TASK TO CARRY OUT:
Would you return, word for word, the lines of the data below from the line with "R301, R304). -/" through the line with "fun _ _ => rfl⟩", and no others?

Stored items
theorem layout_6_6_12_1_1_2_4 {w : W32} (p0 : BitVec 6) (p1 : BitVec 6) (p2 : BitVec 12) (p3 : BitVec 1) (p4 : BitVec 1) (p5 : BitVec 2) (p6 : BitVec 4) (h : w = p0 ++ (p1 ++ (p2 ++ (p3 ++ (p4 ++ (p5 ++ (p6))))))) :
    fld w 26 6 = p0 ∧ fld w 20 6 = p1 ∧ fld w 8 12 = p2 ∧ fld w 7 1 = p3 ∧ fld w 6 1 = p4 ∧ fld w 4 2 = p5 ∧ fld w 0 4 = p6 := by
  subst h
  exact ⟨field_top p0 (p1 ++ (p2 ++ (p3 ++ (p4 ++ (p5 ++ (p6)))))),
    (field_within (v := 26) (lo := 20) (n := 6) p0 (p1 ++ (p2 ++ (p3 ++ (p4 ++ (p5 ++ (p6)))))) (by decide)).trans (field_top p1 (p2 ++ (p3 ++ (p4 ++ (p5 ++ (p6)))))),
    (field_within (v := 26) (lo := 8) (n := 12) p0 (p1 ++ (p2 ++ (p3 ++ (p4 ++ (p5 ++ (p6)))))) (by decide)).trans ((field_within (v := 20) (lo := 8) (n := 12) p1 (p2 ++ (p3 ++ (p4 ++ (p5 ++ (p6))))) (by decide)).trans (field_top p2 (p3 ++ (p4 ++ (p5 ++ (p6)))))),
    (field_within (v := 26) (lo := 7) (n := 1) p0 (p1 ++ (p2 ++ (p3 ++ (p4 ++ (p5 ++ (p6)))))) (by decide)).trans ((field_within (v := 20) (lo := 7) (n := 1) p1 (p2 ++ (p3 ++ (p4 ++ (p5 ++ (p6))))) (by decide)).trans ((field_within (v := 8) (lo := 7) (n := 1) p2 (p3 ++ (p4 ++ (p5 ++ (p6)))) (by decide)).trans (field_top p3 (p4 ++ (p5 ++ (p6)))))),
    (field_within (v := 26) (lo := 6) (n := 1) p0 (p1 ++ (p2 ++ (p3 ++ (p4 ++ (p5 ++ (p6)))))) (by decide)).trans ((field_within (v := 20) (lo := 6) (n := 1) p1 (p2 ++ (p3 ++ (p4 ++ (p5 ++ (p6))))) (by decide)).trans ((field_within (v := 8) (lo := 6) (n := 1) p2 (p3 ++ (p4 ++ (p5 ++ (p6)))) (by decide)).trans ((field_within (v := 7) (lo := 6) (n := 1) p3 (p4 ++ (p5 ++ (p6))) (by decide)).trans (field_top p4 (p5 ++ (p6)))))),
    (field_within (v := 26) (lo := 4) (n := 2) p0 (p1 ++ (p2 ++ (p3 ++ (p4 ++ (p5 ++ (p6)))))) (by decide)).trans ((field_within (v := 20) (lo := 4) (n := 2) p1 (p2 ++ (p3 ++ (p4 ++ (p5 ++ (p6))))) (by decide)).trans ((field_within (v := 8) (lo := 4) (n := 2) p2 (p3 ++ (p4 ++ (p5 ++ (p6)))) (by decide)).trans ((field_within (v := 7) (lo := 4) (n := 2) p3 (p4 ++ (p5 ++ (p6))) (by decide)).trans ((field_within (v := 6) (lo := 4) (n := 2) p4 (p5 ++ (p6)) (by decide)).trans (field_top p5 (p6)))))),
    (field_within (v := 26) (lo := 0) (n := 4) p0 (p1 ++ (p2 ++ (p3 ++ (p4 ++ (p5 ++ (p6)))))) (by decide)).trans ((field_within (v := 20) (lo := 0) (n := 4) p1 (p2 ++ (p3 ++ (p4 ++ (p5 ++ (p6))))) (by decide)).trans ((field_within (v := 8) (lo := 0) (n := 4) p2 (p3 ++ (p4 ++ (p5 ++ (p6)))) (by decide)).trans ((field_within (v := 7) (lo := 0) (n := 4) p3 (p4 ++ (p5 ++ (p6))) (by decide)).trans ((field_within (v := 6) (lo := 0) (n := 4) p4 (p5 ++ (p6)) (by decide)).trans ((field_within (v := 4) (lo := 0) (n := 4) p5 (p6) (by decide)).trans (field_all p6))))))⟩

theorem layout_6_6_16_4 {w : W32} (p0 : BitVec 6) (p1 : BitVec 6) (p2 : BitVec 16) (p3 : BitVec 4) (h : w = p0 ++ (p1 ++ (p2 ++ (p3)))) :
    fld w 26 6 = p0 ∧ fld w 20 6 = p1 ∧ fld w 4 16 = p2 ∧ fld w 0 4 = p3 := by
  subst h
  exact ⟨field_top p0 (p1 ++ (p2 ++ (p3))),
    (field_within (v := 26) (lo := 20) (n := 6) p0 (p1 ++ (p2 ++ (p3))) (by decide)).trans (field_top p1 (p2 ++ (p3))),
    (field_within (v := 26) (lo := 4) (n := 16) p0 (p1 ++ (p2 ++ (p3))) (by decide)).trans ((field_within (v := 20) (lo := 4) (n := 16) p1 (p2 ++ (p3)) (by decide)).trans (field_top p2 (p3))),
    (field_within (v := 26) (lo := 0) (n := 4) p0 (p1 ++ (p2 ++ (p3))) (by decide)).trans ((field_within (v := 20) (lo := 0) (n := 4) p1 (p2 ++ (p3)) (by decide)).trans ((field_within (v := 4) (lo := 0) (n := 4) p2 (p3) (by decide)).trans (field_all p3)))⟩
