/-! State.setSeat -/

@[simp] theorem State.setSeat_seats (c x : Nat) (t : Seat) : (s.setSeat c x t).seats = aput (2 * c + x) t s.seats := rfl
@[simp] theorem State.setSeat_cores (c x : Nat) (t : Seat) : (s.setSeat c x t).cores = s.cores := rfl
@[simp] theorem State.setSeat_clusters (c x : Nat) (t : Seat) : (s.setSeat c x t).clusters = s.clusters := rfl
@[simp] theorem State.setSeat_dies (c x : Nat) (t : Seat) : (s.setSeat c x t).dies = s.dies := rfl
@[simp] theorem State.setSeat_mem (c x : Nat) (t : Seat) : (s.setSeat c x t).mem = s.mem := rfl
@[simp] theorem State.setSeat_tags (c x : Nat) (t : Seat) : (s.setSeat c x t).tags = s.tags := rfl
@[simp] theorem State.setSeat_lines (c x : Nat) (t : Seat) : (s.setSeat c x t).lines = s.lines := rfl
@[simp] theorem State.setSeat_l1 (c x : Nat) (t : Seat) : (s.setSeat c x t).l1 = s.l1 := rfl
@[simp] theorem State.setSeat_l2 (c x : Nat) (t : Seat) : (s.setSeat c x t).l2 = s.l2 := rfl
@[simp] theorem State.setSeat_walkers (c x : Nat) (t : Seat) : (s.setSeat c x t).walkers = s.walkers := rfl
@[simp] theorem State.setSeat_engTlb (c x : Nat) (t : Seat) : (s.setSeat c x t).engTlb = s.engTlb := rfl
@[simp] theorem State.setSeat_ctl (c x : Nat) (t : Seat) : (s.setSeat c x t).ctl = s.ctl := rfl
@[simp] theorem State.setSeat_fe (c x : Nat) (t : Seat) : (s.setSeat c x t).fe = s.fe := rfl
@[simp] theorem State.setSeat_resole (c x : Nat) (t : Seat) : (s.setSeat c x t).resole = s.resole := rfl
@[simp] theorem State.setSeat_host (c x : Nat) (t : Seat) : (s.setSeat c x t).host = s.host := rfl
@[simp] theorem State.setSeat_net (c x : Nat) (t : Seat) : (s.setSeat c x t).net = s.net := rfl
@[simp] theorem State.setSeat_streams (c x : Nat) (t : Seat) : (s.setSeat c x t).streams = s.streams := rfl
@[simp] theorem State.setSeat_power (c x : Nat) (t : Seat) : (s.setSeat c x t).power = s.power := rfl
@[simp] theorem State.setSeat_sec (c x : Nat) (t : Seat) : (s.setSeat c x t).sec = s.sec := rfl
@[simp] theorem State.setSeat_topo (c x : Nat) (t : Seat) : (s.setSeat c x t).topo = s.topo := rfl
@[simp] theorem State.setSeat_policy (c x : Nat) (t : Seat) : (s.setSeat c x t).policy = s.policy := rfl
@[simp] theorem State.setSeat_poison (c x : Nat) (t : Seat) : (s.setSeat c x t).poison = s.poison := rfl
@[simp] theorem State.setSeat_cycle (c x : Nat) (t : Seat) : (s.setSeat c x t).cycle = s.cycle := rfl
@[simp] theorem State.setSeat_fresh (c x : Nat) (t : Seat) : (s.setSeat c x t).fresh = s.fresh := rfl
@[simp] theorem State.setSeat_nextOp (c x : Nat) (t : Seat) : (s.setSeat c x t).nextOp = s.nextOp := rfl
@[simp] theorem State.setSeat_agenda (c x : Nat) (t : Seat) : (s.setSeat c x t).agenda = s.agenda := rfl
@[simp] theorem State.setSeat_focus (c x : Nat) (t : Seat) : (s.setSeat c x t).focus = s.focus := rfl

/-! State.modSeat -/

@[simp] theorem State.modSeat_seats (c x : Nat) (f : Seat → Seat) : (s.modSeat c x f).seats = aput (2 * c + x) (f (s.seatAt c x)) s.seats := rfl
@[simp] theorem State.modSeat_cores (c x : Nat) (f : Seat → Seat) : (s.modSeat c x f).cores = s.cores := rfl
@[simp] theorem State.modSeat_clusters (c x : Nat) (f : Seat → Seat) : (s.modSeat c x f).clusters = s.clusters := rfl
@[simp] theorem State.modSeat_dies (c x : Nat) (f : Seat → Seat) : (s.modSeat c x f).dies = s.dies := rfl
@[simp] theorem State.modSeat_mem (c x : Nat) (f : Seat → Seat) : (s.modSeat c x f).mem = s.mem := rfl
@[simp] theorem State.modSeat_tags (c x : Nat) (f : Seat → Seat) : (s.modSeat c x f).tags = s.tags := rfl
@[simp] theorem State.modSeat_lines (c x : Nat) (f : Seat → Seat) : (s.modSeat c x f).lines = s.lines := rfl
@[simp] theorem State.modSeat_l1 (c x : Nat) (f : Seat → Seat) : (s.modSeat c x f).l1 = s.l1 := rfl
@[simp] theorem State.modSeat_l2 (c x : Nat) (f : Seat → Seat) : (s.modSeat c x f).l2 = s.l2 := rfl
@[simp] theorem State.modSeat_walkers (c x : Nat) (f : Seat → Seat) : (s.modSeat c x f).walkers = s.walkers := rfl
@[simp] theorem State.modSeat_engTlb (c x : Nat) (f : Seat → Seat) : (s.modSeat c x f).engTlb = s.engTlb := rfl
@[simp] theorem State.modSeat_ctl (c x : Nat) (f : Seat → Seat) : (s.modSeat c x f).ctl = s.ctl := rfl
@[simp] theorem State.modSeat_fe (c x : Nat) (f : Seat → Seat) : (s.modSeat c x f).fe = s.fe := rfl
@[simp] theorem State.modSeat_resole (c x : Nat) (f : Seat → Seat) : (s.modSeat c x f).resole = s.resole := rfl
@[simp] theorem State.modSeat_host (c x : Nat) (f : Seat → Seat) : (s.modSeat c x f).host = s.host := rfl
@[simp] theorem State.modSeat_net (c x : Nat) (f : Seat → Seat) : (s.modSeat c x f).net = s.net := rfl
@[simp] theorem State.modSeat_streams (c x : Nat) (f : Seat → Seat) : (s.modSeat c x f).streams = s.streams := rfl
@[simp] theorem State.modSeat_power (c x : Nat) (f : Seat → Seat) : (s.modSeat c x f).power = s.power := rfl
@[simp] theorem State.modSeat_sec (c x : Nat) (f : Seat → Seat) : (s.modSeat c x f).sec = s.sec := rfl
@[simp] theorem State.modSeat_topo (c x : Nat) (f : Seat → Seat) : (s.modSeat c x f).topo = s.topo := rfl
@[simp] theorem State.modSeat_policy (c x : Nat) (f : Seat → Seat) : (s.modSeat c x f).policy = s.policy := rfl
@[simp] theorem State.modSeat_poison (c x : Nat) (f : Seat → Seat) : (s.modSeat c x f).poison = s.poison := rfl
@[simp] theorem State.modSeat_cycle (c x : Nat) (f : Seat → Seat) : (s.modSeat c x f).cycle = s.cycle := rfl
@[simp] theorem State.modSeat_fresh (c x : Nat) (f : Seat → Seat) : (s.modSeat c x f).fresh = s.fresh := rfl
@[simp] theorem State.modSeat_nextOp (c x : Nat) (f : Seat → Seat) : (s.modSeat c x f).nextOp = s.nextOp := rfl
@[simp] theorem State.modSeat_agenda (c x : Nat) (f : Seat → Seat) : (s.modSeat c x f).agenda = s.agenda := rfl
@[simp] theorem State.modSeat_focus (c x : Nat) (f : Seat → Seat) : (s.modSeat c x f).focus = s.focus := rfl
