/-- R271: a run under a false guard leaves the state as it is, marked issued. -/
theorem RunsUnder.false {g : BitVec 4} {s : State} {o : Host.Outcome State Fault Refusal} (h : RunsUnder g s o)
    (hfull : s.srcEmpty (.p g) = false) (hfalse : s.rP g = false) : o = .next (s.setStatus .issued) := by
  obtain ⟨srcs, also, dsts, pre, body, rfl⟩ := h
  rw [slotRun_false hfull hfalse, settle_ok]

/-- Settles O7: every slot instruction runs through the wrapper under its guard, and a false guard ends the run there. -/
theorem falseGuardDoesNothing : Obligations.FalseGuardDoesNothing := fun _ s hslot _ hfull hfalse =>
  (exec_runsUnder_guard s hslot).false hfull hfalse

/-! What a scalar or predicate instruction may change (R276, R301, R304). -/

/-- A seat changes in the scalar and predicate registers that destinations name, and in its divider. -/
structure ScalarSeatFrame (ds : List RegName) (a b : Seat) : Prop where
  seat : { b with file := a.file, divFree := a.divFree, divDst := a.divDst } = a
  ctl : b.file.ctl = a.file.ctl
  vectors : b.file.regs.v = a.file.regs.v
  scalars : ∀ k, (∀ d, .s d ∈ ds → d = 0 ∨ d.toNat ≠ k) → alook k b.file.regs.s = alook k a.file.regs.s
  preds : ∀ k, (∀ d, .p d ∈ ds → d = 0 ∨ d.toNat ≠ k) → alook k b.file.regs.p = alook k a.file.regs.p

theorem ScalarSeatFrame.refl (ds : List RegName) (a : Seat) : ScalarSeatFrame ds a a :=
  ⟨rfl, rfl, rfl, fun _ _ => rfl, fun _ _ => rfl⟩

theorem ScalarSeatFrame.trans {ds : List RegName} {a b c : Seat} (h : ScalarSeatFrame ds a b) (k : ScalarSeatFrame ds b c) :
    ScalarSeatFrame ds a c where
  seat := (congrArg (fun q : Seat => { q with file := a.file, divFree := a.divFree, divDst := a.divDst }) k.seat).trans h.seat
  ctl := k.ctl.trans h.ctl
  vectors := k.vectors.trans h.vectors
  scalars := fun n hn => (k.scalars n hn).trans (h.scalars n hn)
  preds := fun n hn => (k.preds n hn).trans (h.preds n hn)

/-- Nothing changes outside the seat in focus, and in it no more than ScalarSeatFrame allows. -/
structure SFrame (ds : List RegName) (s t : State) : Prop where
  outside : { t with seats := s.seats } = s
  others : ∀ k, k ≠ 2 * s.focus.core + s.focus.seat → alook k t.seats = alook k s.seats
  own : ScalarSeatFrame ds s.fseat t.fseat

theorem SFrame.refl (ds : List RegName) (s : State) : SFrame ds s s := ⟨rfl, fun _ _ => rfl, ScalarSeatFrame.refl _ _⟩

theorem SFrame.focus {ds : List RegName} {s t : State} (h : SFrame ds s t) : t.focus = s.focus :=
  (congrArg State.focus h.outside :)

/-- A change of the seat in focus within the frame stays within it. -/
theorem SFrame.modF {ds : List RegName} {s t : State} (h : SFrame ds s t) {f : Seat → Seat}
    (hf : ∀ a, ScalarSeatFrame ds a (f a)) : SFrame ds s (t.modF f) where
  outside := h.outside
  others := fun k hk => by
    rw [State.modF_seats, h.focus, alook_aput_ne hk]
    exact h.others k hk
  own := by
    rw [fseat_modF]
    exact h.own.trans (hf _)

TASK RESULT:
/-! What a scalar or predicate instruction may change (R276, R301, R304). -/

/-- A seat changes in the scalar and predicate registers that destinations name, and in its divider. -/
structure ScalarSeatFrame (ds : List RegName) (a b : Seat) : Prop where
  seat : { b with file := a.file, divFree := a.divFree, divDst := a.divDst } = a
  ctl : b.file.ctl = a.file.ctl
  vectors : b.file.regs.v = a.file.regs.v
  scalars : ∀ k, (∀ d, .s d ∈ ds → d = 0 ∨ d.toNat ≠ k) → alook k b.file.regs.s = alook k a.file.regs.s
  preds : ∀ k, (∀ d, .p d ∈ ds → d = 0 ∨ d.toNat ≠ k) → alook k b.file.regs.p = alook k a.file.regs.p

theorem ScalarSeatFrame.refl (ds : List RegName) (a : Seat) : ScalarSeatFrame ds a a :=
  ⟨rfl, rfl, rfl, fun _ _ => rfl, fun _ _ => rfl⟩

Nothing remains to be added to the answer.